Один из таких женских монастырей был основан Антонией Люсией, позже известной как святая Антония Люсия Святого Духа[323] – перуанская Екатерина Сиенская. Антония родилась в 1643 г. в семье бедного идальго – дворянина невысокого полета. Когда ей было лет одиннадцать, отец ее умер, и они с матерью доньей Марией вскоре оказались в беспросветной нищете. Донье Марии с трудом удавалось сводить концы с концами, скручивая сигары. Когда Антония вошла в возраст, мать устроила ей свадьбу с Алонсо Кинтанильей, небогатым, но достойным торговцем вразнос. Антония, собиравшаяся посвятить жизнь Господу, была потрясена новостью, но, скрепя сердце, покорилась судьбе. К счастью для нее, Алонсо страдал каким-то психическим расстройством и не мог исполнять супружеские обязанности. На пятую ночь после бракосочетания он положил на подушку образ Христа и сказал: «Антония, вот твой супруг».

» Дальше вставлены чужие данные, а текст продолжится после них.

-- ==== Sys2Proof/Machine/State.lean ====
section
/-! DEFINITION. The state of the AQL-1600: every register, queue, counter, mode and ball level the manual gives the part, as
plain data, with its value at reset as each field's default. The stop reasons stand at the end, and `State.reset`. -/
namespace Sys2Proof.Machine

/-! ## Shared shapes -/

/-- A sparse table of values by number in one canonical form: keys strictly rising, no entry equal to what an unlisted key
reads as (that default is named where the table is read). -/
abbrev SMap (α : Type) := List (Nat × α)

/-- A byte store by address in canonical form; an unlisted address reads as zero (R374, R379: swept to zero). -/
abbrev Mem := List Host.Cell

/-- One item of a parameter set that has been set: the parameter's ID, its INDEX and its VALUE (R510). -/
structure PItem where
  id : Nat
  index : Nat
  value : Int
deriving DecidableEq, Repr

/-- The items of a parameter set that host software has set, by rising (ID, INDEX); a parameter that is not listed holds its
default (R511). -/
abbrev ParamSet := List PItem

/-- Where something the part sends goes. -/
inductive Chan where
  | linkBlock (link : Fin 2)      -- a control block, on the lane it names or on every lane of a link
  | linkFrame (link : Fin 2)      -- a frame on a link
  | linkPattern (link : Fin 2) (lane : Fin 9)   -- the bits of a lane under test (R122)
  | leaseWire                     -- a lease message on the lease wires (R433)
  | spi                           -- bytes on MGT_MISO
  | shift (port : Fin 16)         -- a head-line frame (R225)
  | wave (port : Fin 16)          -- a waveform-stream frame (R211)
  | drive (dl : Fin 2)            -- a set-point frame (R353)
  | i2c (port : Fin 16) (slow : Bool)   -- bytes that a head port's controller sends between START and STOP, at 400 kHz or 100 kHz (R241)
  | i2cFree (port : Fin 16)       -- nine clocks and a STOP that free a head memory's bus (R241)
  | eth                           -- an Ethernet frame (R473)
  | mdio                          -- an MDIO access (R460)
deriving DecidableEq, Repr

/-- One thing the part has sent. -/
structure Sent where
  chan : Chan
  data : List Byte
deriving DecidableEq, Repr

/-! ## Chapter 2: modes and start-up -/

/-- The twelve modes of Table 2.1. -/
inductive Mode where
  | keepalive | boot | configure | idle | home | maintain | print | hold | audit | follow | safestop | service
deriving DecidableEq, Repr

/-- The profiles of R19. -/
inductive Profile where
  | impala | markhor
deriving DecidableEq, Repr

/-- Where the start-up sequence of R44 stands. -/
inductive BootPhase where
  | inReset       -- RESET_N low, or not yet risen
  | locking       -- step 1: waiting for the PLLs
  | sweeping      -- step 2: repair load and SRAM sweep
  | discovering   -- step 3: SFDP discovery (R56)
  | loading       -- step 3: an image slot is being loaded (R58)
  | stopped       -- the boot ROM has stopped (R42)
  | starting      -- step 4: Verup is starting
  | running       -- Verup has entered CONFIGURE
deriving DecidableEq, Repr

/-- The sampled straps (R43). -/
structure Straps where
  lgcySel : Bool := false
  unitId : Bool := false
  bootHold : Bool := false
  bootSlot1 : Bool := false
deriving DecidableEq, Repr

/-- The command Verup is executing: its mailbox, header fields and payload (R74: one at a time). -/
structure Command where
  mb : Fin 8
  opcode : Nat
  noIrq : Bool := false
  seq : Word
  payload : List Byte
deriving DecidableEq, Repr

/-- A mode transition in progress (R41): the mode it leads to and the cause of its `ev.mode`. -/
structure Transition where
  target : Mode
  cause : Nat
  /-- the command whose response waits for the end, if one does, and the payload it will answer. -/
  waiting : Option Command := none
  reply : List Byte := []
deriving DecidableEq, Repr

/-- The read modes of Table 3.1 that the boot ROM uses. -/
inductive ReadMode where
  | quad144 | quad114 | dual112
deriving DecidableEq, Repr

/-- The key hash of a part whose fuses are not blown: 48 zero bytes. -/
def zeroHash : List Byte := List.replicate 48 0

/-- The instructions of the test access port (R550). -/
inductive TapInstr where
  | bypass | samplePreload | idcode | extest | clamp | highz
deriving DecidableEq, Repr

Воля провидения сохранила Антонии непорочность, причем целомудрие ее было таково, что она плакала, когда Алонсо пытался поцеловать ей ногу. Он очень уважал ее скромность, но тем не менее ожидал, что она будет исполнять другие обязанности жены, не связанные с сексуальными отношениями. В частности, он настаивал на том, чтобы она сопровождала его, когда он уходил торговать. Такие экспедиции в семь разных перуанских провинций были невероятно тяжелыми, часто супругам даже нечего было есть. Переносить эти страдания Антонии помогала мечта о создании собственного beaterio, или женской монашеской общины. Она по секрету начала приобретать землю, разрешения и строительные материалы, а по ночам тайком уходила из дома, чтобы перетаскивать переданные ей в дар доски на строительную площадку. Через какое-то время Алонсо узнал, чем она занималась, но вместо того, чтобы ее отругать за то, что она делала втайне, пообещал ей, что тоже даст священные обеты. Он не только позволил ей строить женский монастырь, но потом разрешил в него уйти. Позже его болезнь обострилась, он умер. Антония осталась девственной вдовой и теперь могла в полную силу работать над воплощением в жизнь своего замысла.